The task
Starting at the top of the entries below, set down every line exactly, please, until you reach the line with "l.heldAtEntry := rfl", which is included too.

Stored items
========

@[simp] theorem Ladle.setS_uid (l : Ladle) (r : BitVec 6) (x : Word64) : (l.setS r x).uid = l.uid := rfl
@[simp] theorem Ladle.setS_casting (l : Ladle) (r : BitVec 6) (x : Word64) : (l.setS r x).casting = l.casting := rfl
@[simp] theorem Ladle.setS_part (l : Ladle) (r : BitVec 6) (x : Word64) : (l.setS r x).part = l.part := rfl
@[simp] theorem Ladle.setS_rank (l : Ladle) (r : BitVec 6) (x : Word64) : (l.setS r x).rank = l.rank := rfl
@[simp] theorem Ladle.setS_cluster (l : Ladle) (r : BitVec 6) (x : Word64) : (l.setS r x).cluster = l.cluster := rfl
@[simp] theorem Ladle.setS_core (l : Ladle) (r : BitVec 6) (x : Word64) : (l.setS r x).core = l.core := rfl
@[simp] theorem Ladle.setS_place (l : Ladle) (r : BitVec 6) (x : Word64) : (l.setS r x).place = l.place := rfl
@[simp] theorem Ladle.setS_index (l : Ladle) (r : BitVec 6) (x : Word64) : (l.setS r x).index = l.index := rfl
@[simp] theorem Ladle.setS_mould (l : Ladle) (r : BitVec 6) (x : Word64) : (l.setS r x).mould = l.mould := rfl
@[simp] theorem Ladle.setS_nladle (l : Ladle) (r : BitVec 6) (x : Word64) : (l.setS r x).nladle = l.nladle := rfl
@[simp] theorem Ladle.setS_wid (l : Ladle) (r : BitVec 6) (x : Word64) : (l.setS r x).wid = l.wid := rfl
@[simp] theorem Ladle.setS_live (l : Ladle) (r : BitVec 6) (x : Word64) : (l.setS r x).live = l.live := rfl
@[simp] theorem Ladle.setS_stopped (l : Ladle) (r : BitVec 6) (x : Word64) : (l.setS r x).stopped = l.stopped := rfl
@[simp] theorem Ladle.setS_heldAtEntry (l : Ladle) (r : BitVec 6) (x : Word64) : (l.setS r x).heldAtEntry = l.heldAtEntry := rfl
@[simp] theorem Ladle.setS_half (l : Ladle) (r : BitVec 6) (x : Word64) : (l.setS r x).half = l.half := rfl
@[simp] theorem Ladle.setS_lowLanes (l : Ladle) (r : BitVec 6) (x : Word64) : (l.setS r x).lowLanes = l.lowLanes := rfl
@[simp] theorem Ladle.setS_mayExtend (l : Ladle) (r : BitVec 6) (x : Word64) : (l.setS r x).mayExtend = l.mayExtend := rfl
@[simp] theorem Ladle.setS_gangMould (l : Ladle) (r : BitVec 6) (x : Word64) : (l.setS r x).gangMould = l.gangMould := rfl
@[simp] theorem Ladle.setS_privileged (l : Ladle) (r : BitVec 6) (x : Word64) : (l.setS r x).privileged = l.privileged := rfl
@[simp] theorem Ladle.setS_v (l : Ladle) (r : BitVec 6) (x : Word64) : (l.setS r x).v = l.v := rfl
@[simp] theorem Ladle.setS_ext (l : Ladle) (r : BitVec 6) (x : Word64) : (l.setS r x).ext = l.ext := rfl
@[simp] theorem Ladle.setS_shadowBlock (l : Ladle) (r : BitVec 6) (x : Word64) : (l.setS r x).shadowBlock = l.shadowBlock := rfl
@[simp] theorem Ladle.setS_extBlocks (l : Ladle) (r : BitVec 6) (x : Word64) : (l.setS r x).extBlocks = l.extBlocks := rfl
@[simp] theorem Ladle.setS_k (l : Ladle) (r : BitVec 6) (x : Word64) : (l.setS r x).k = l.k := rfl
@[simp] theorem Ladle.setS_bv (l : Ladle) (r : BitVec 6) (x : Word64) : (l.setS r x).bv = l.bv := rfl
@[simp] theorem Ladle.setS_piPass (l : Ladle) (r : BitVec 6) (x : Word64) : (l.setS r x).piPass = l.piPass := rfl
@[simp] theorem Ladle.setS_tpc (l : Ladle) (r : BitVec 6) (x : Word64) : (l.setS r x).tpc = l.tpc := rfl
@[simp] theorem Ladle.setS_tvec (l : Ladle) (r : BitVec 6) (x : Word64) : (l.setS r x).tvec = l.tvec := rfl
@[simp] theorem Ladle.setS_tcause (l : Ladle) (r : BitVec 6) (x : Word64) : (l.setS r x).tcause = l.tcause := rfl
@[simp] theorem Ladle.setS_fmode (l : Ladle) (r : BitVec 6) (x : Word64) : (l.setS r x).fmode = l.fmode := rfl
@[simp] theorem Ladle.setS_sp (l : Ladle) (r : BitVec 6) (x : Word64) : (l.setS r x).sp = l.sp := rfl
@[simp] theorem Ladle.setS_splits (l : Ladle) (r : BitVec 6) (x : Word64) : (l.setS r x).splits = l.splits := rfl
@[simp] theorem Ladle.setS_parkCounter (l : Ladle) (r : BitVec 6) (x : Word64) : (l.setS r x).parkCounter = l.parkCounter := rfl
@[simp] theorem Ladle.setS_loop (l : Ladle) (r : BitVec 6) (x : Word64) : (l.setS r x).loop = l.loop := rfl
@[simp] theorem Ladle.setS_pend (l : Ladle) (r : BitVec 6) (x : Word64) : (l.setS r x).pend = l.pend := rfl
@[simp] theorem Ladle.setS_nextPend (l : Ladle) (r : BitVec 6) (x : Word64) : (l.setS r x).nextPend = l.nextPend := rfl
@[simp] theorem Ladle.setS_permit (l : Ladle) (r : BitVec 6) (x : Word64) : (l.setS r x).permit = l.permit := rfl
@[simp] theorem Ladle.setS_backoff (l : Ladle) (r : BitVec 6) (x : Word64) : (l.setS r x).backoff = l.backoff := rfl
@[simp] theorem Ladle.setS_handlerActive (l : Ladle) (r : BitVec 6) (x : Word64) : (l.setS r x).handlerActive = l.handlerActive := rfl
@[simp] theorem Ladle.setS_handlerIssued (l : Ladle) (r : BitVec 6) (x : Word64) : (l.setS r x).handlerIssued = l.handlerIssued := rfl
@[simp] theorem Ladle.setS_deferred (l : Ladle) (r : BitVec 6) (x : Word64) : (l.setS r x).deferred = l.deferred := rfl
@[simp] theorem Ladle.setS_pad (l : Ladle) (r : BitVec 6) (x : Word64) : (l.setS r x).pad = l.pad := rfl
@[simp] theorem Ladle.setS_arrivals (l : Ladle) (r : BitVec 6) (x : Word64) : (l.setS r x).arrivals = l.arrivals := rfl
@[simp] theorem Ladle.setS_waited (l : Ladle) (r : BitVec 6) (x : Word64) : (l.setS r x).waited = l.waited := rfl
@[simp] theorem Ladle.setS_gangArrivals (l : Ladle) (r : BitVec 6) (x : Word64) : (l.setS r x).gangArrivals = l.gangArrivals := rfl
@[simp] theorem Ladle.setS_gangWaited (l : Ladle) (r : BitVec 6) (x : Word64) : (l.setS r x).gangWaited = l.gangWaited := rfl
@[simp] theorem Ladle.setS_bars (l : Ladle) (r : BitVec 6) (x : Word64) : (l.setS r x).bars = l.bars := rfl
@[simp] theorem Ladle.setS_replay (l : Ladle) (r : BitVec 6) (x : Word64) : (l.setS r x).replay = l.replay := rfl
@[simp] theorem Ladle.setS_shadow (l : Ladle) (r : BitVec 6) (x : Word64) : (l.setS r x).shadow = l.shadow := rfl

========

Exercise result
@[simp] theorem Ladle.setS_uid (l : Ladle) (r : BitVec 6) (x : Word64) : (l.setS r x).uid = l.uid := rfl
@[simp] theorem Ladle.setS_casting (l : Ladle) (r : BitVec 6) (x : Word64) : (l.setS r x).casting = l.casting := rfl
@[simp] theorem Ladle.setS_part (l : Ladle) (r : BitVec 6) (x : Word64) : (l.setS r x).part = l.part := rfl
@[simp] theorem Ladle.setS_rank (l : Ladle) (r : BitVec 6) (x : Word64) : (l.setS r x).rank = l.rank := rfl
@[simp] theorem Ladle.setS_cluster (l : Ladle) (r : BitVec 6) (x : Word64) : (l.setS r x).cluster = l.cluster := rfl
@[simp] theorem Ladle.setS_core (l : Ladle) (r : BitVec 6) (x : Word64) : (l.setS r x).core = l.core := rfl
@[simp] theorem Ladle.setS_place (l : Ladle) (r : BitVec 6) (x : Word64) : (l.setS r x).place = l.place := rfl
@[simp] theorem Ladle.setS_index (l : Ladle) (r : BitVec 6) (x : Word64) : (l.setS r x).index = l.index := rfl
@[simp] theorem Ladle.setS_mould (l : Ladle) (r : BitVec 6) (x : Word64) : (l.setS r x).mould = l.mould := rfl
@[simp] theorem Ladle.setS_nladle (l : Ladle) (r : BitVec 6) (x : Word64) : (l.setS r x).nladle = l.nladle := rfl
@[simp] theorem Ladle.setS_wid (l : Ladle) (r : BitVec 6) (x : Word64) : (l.setS r x).wid = l.wid := rfl
@[simp] theorem Ladle.setS_live (l : Ladle) (r : BitVec 6) (x : Word64) : (l.setS r x).live = l.live := rfl
@[simp] theorem Ladle.setS_stopped (l : Ladle) (r : BitVec 6) (x : Word64) : (l.setS r x).stopped = l.stopped := rfl
@[simp] theorem Ladle.setS_heldAtEntry (l : Ladle) (r : BitVec 6) (x : Word64) : (l.setS r x).heldAtEntry = l.heldAtEntry := rfl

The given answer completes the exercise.